START GIVEN RECORDS

-- ==== Sys2Proof/Tests/Slice0.lean ====
section
/-! SUPPORT. Tests: words written out from the encoding tables, ill-formed terms, one-step vectors of
`95_test_vectors.md`, and a state that meets the hypotheses of each statement. -/

namespace Sys2Proof.Tests
open Sys2Proof Sys2Proof.Machine

/-! ## The test configurations of `95_test_vectors.md` section 0 -/

/-- `FIELDS_T`. -/
def fieldsT : SixFields FieldSpec :=
  { rain := ⟨16, 16, 3, 0⟩, temperature := ⟨32, 12, 1, -400⟩, windDirection := ⟨44, 9, 1, 0⟩,
    windAverage := ⟨56, 8, 1, 0⟩, windGust := ⟨64, 8, 1, 0⟩, humidity := ⟨72, 8, 1, 0⟩ }

/-- `CFG_T` with `SAMPLE_LEN = n`; its fields are those of the smallest configuration. -/
def cfgT (n : Nat) : Config :=
  { Config.smallest with
    sampleLen := n, minSamples := 2, splitSamples := 5, maxSamples := 9, pulseLow := false, chk := .sum8 }

/-- `CFG_T16`. -/
def cfgT16 : Config := { cfgT 2048 with msgBytes := 16, fields := fieldsT }

/-- The frame `F0` of section 2.3. -/
def frame0 : Frame :=
  [0xFF, 0xD4, 0x01, 0x2C, 0x38, 0x45, 0x80, 0x0C, 0x15, 0x3E, 0x00, 0x00, 0x00, 0x00, 0x00, 0x5C]

/-- `F0` with bit 4 of byte 4 flipped (V-FD-2). -/
def frame1 : Frame := frame0.set 4 0x28

def t8 : State := State.resetWith (cfgT 8)

def t16 : State := State.resetWith cfgT16

/-- A machine in use: two unread samples, a partial frame, a count in hand. -/
def busy : State :=
  { t8 with mem := [(0, true), (1, false), (2, true)], head := 3, tail := 1, readCredit := 2, lvl := true,
            run := 7, nbits := 3, msg := [0xA0, 0x00] }

/-- Does the outcome give a next state with property `p`? -/
def gives {α : Type} (o : Host.Outcome α Fault Refusal) (p : α → Bool) : Bool :=
  match o with
  | .next s => p s
  | .fault _ => false
  | .refused _ => false

theorem test_cfgT_admitted : (cfgT 8).admitted = true := by decide

theorem test_cfgT16_admitted : cfgT16.admitted = true := by decide

/-! ## Words written out from R82, R85 decode -/

theorem test_word_rbWrite : decode (cfgT 8) (.sample true) = .ok (.rbWrite true) := by decide
theorem test_word_rbAvail : decode (cfgT 8) (.command ⟨0b00000000, 7⟩) = .ok .rbAvail := by decide
theorem test_word_rbRead : decode (cfgT 8) (.command ⟨0b00010000, 0⟩) = .ok .rbRead := by decide
theorem test_word_rbReset : decode (cfgT 8) (.command ⟨0b00100000, 0⟩) = .ok .rbReset := by decide
theorem test_word_dmProc0 : decode (cfgT 8) (.command ⟨0b01000000, 0⟩) = .ok (.dmProc false) := by decide
theorem test_word_dmProc1 : decode (cfgT 8) (.command ⟨0b01000001, 0⟩) = .ok (.dmProc true) := by decide
theorem test_word_dmRxlen : decode (cfgT 8) (.command ⟨0b01010000, 0⟩) = .ok .dmRxlen := by decide
theorem test_word_dmGetmsg : decode (cfgT 8) (.command ⟨0b01100000, 0⟩) = .ok .dmGetmsg := by decide
theorem test_word_dmReset : decode (cfgT 8) (.command ⟨0b01110000, 0⟩) = .ok .dmReset := by decide

/-- `cmd_frame = 0xA53C`: `F[0]` is the top byte (R83). -/
theorem test_word_fdValidate :
    decode (cfgT 8) (.command ⟨0b10000000, 0xA53C⟩) = .ok (.fdValidate [0xA5, 0x3C]) := by decide

theorem test_word_fdDecode :
    decode (cfgT 8) (.command ⟨0b10010000, 0x0102⟩) = .ok (.fdDecode [0x01, 0x02]) := by decide

theorem test_word_fdVdec :
    decode (cfgT 8) (.command ⟨0b10100000, 0xFF00⟩) = .ok (.fdVdec [0xFF, 0x00]) := by decide

theorem test_word_fdRaw :
    decode (cfgT 8) (.command ⟨0b10110000, 0x00FF⟩) = .ok (.fdRaw [0x00, 0xFF]) := by decide

/-- The reserved bytes of P7 are rejected by name. -/
theorem test_word_reserved : ([0x30, 0x42, 0xC0, 0x11] : List Byte).all
    (fun c => decide (decode (cfgT 8) (.command ⟨c, 0⟩) = .error (.reserved c))) = true := by decide

theorem test_encode_fdRaw : encode (.fdRaw [0xA5, 0x3C]) = .command ⟨0xB0, 0xA53C⟩ := by decide

/-- The words of `spec/opcode_table.json`, on the block as built. -/
theorem test_table_words :
    decodeTableWord 1 1 = some (.rbWrite true) ∧ decodeTableWord 8 0x00 = some .rbAvail ∧
    decodeTableWord 8 0x41 = some (.dmProc true) ∧ decodeTableWord 8 0x01 = none := by decide

/-! ## Ill-formed terms are refused, one for each check -/

theorem test_illformed_frame : (Instr.fdValidate [0xA5]).wellFormed (cfgT 8) = false := by decide
theorem test_illformed_frame_decode : (Instr.fdDecode []).wellFormed (cfgT 8) = false := by decide
theorem test_illformed_frame_vdec : (Instr.fdVdec [1, 2, 3]).wellFormed (cfgT 8) = false := by decide
theorem test_illformed_frame_raw : (Instr.fdRaw [1]).wellFormed (cfgT 8) = false := by decide
theorem test_illformed_bus : (Command.mk 0xB0 65536).wellFormed (cfgT 8) = false := by decide

/-- Each constraint of R6 broken in turn. -/
theorem test_illformed_configs :
    [ { cfgT 8 with sampleLen := 1 }, { cfgT 8 with msgBytes := 1, chkLen := 0 },
      { cfgT 8 with minSamples := 0 }, { cfgT 8 with splitSamples := 1 }, { cfgT 8 with splitSamples := 9 },
      { cfgT 8 with pulseHigh := false }, { cfgT 8 with chkLen := 0 }, { cfgT 8 with chkLen := 2 },
      { cfgT16 with chkLen := 2 }, { cfgT 8 with samplePeriod := 0 },
      { cfgT16 with fields := { fieldsT with rain := ⟨0, 0, 1, 0⟩ } },
      { cfgT16 with fields := { fieldsT with windGust := ⟨121, 8, 1, 0⟩ } },
      { cfgT16 with fields := { fieldsT with humidity := ⟨0, 8, 1, 2147483647⟩ } },
      { cfgT16 with fields := { fieldsT with temperature := ⟨0, 32, -1, 0⟩ } } ].all
      (fun c => !c.admitted) = true := by decide

/-! ## One-step vectors -/

/-- The example of R110. -/
theorem test_rbWrite_example : gives (exec (.rbWrite true) t8)
    (fun t => t.mem == [(0, true)] && t.head == 1 && t.tail == 0) = true := by decide

/-- The last write of V-RB-4: the oldest unread sample is overwritten (R111). -/
theorem test_rbWrite_overwrites : gives (exec (.rbWrite false) { busy with head := 0, tail := 0 })
    (fun t => t.mem == [(0, false), (1, false), (2, true)] && t.head == 1) = true := by decide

END GIVEN RECORDS

- _WORK ITEM_
Which lines in the records above hold the string "sampleLen"? Copy each of them.

- _EXPECTED ANSWER_
    sampleLen := n, minSamples := 2, splitSamples := 5, maxSamples := 9, pulseLow := false, chk := .sum8 }
    [ { cfgT 8 with sampleLen := 1 }, { cfgT 8 with msgBytes := 1, chkLen := 0 },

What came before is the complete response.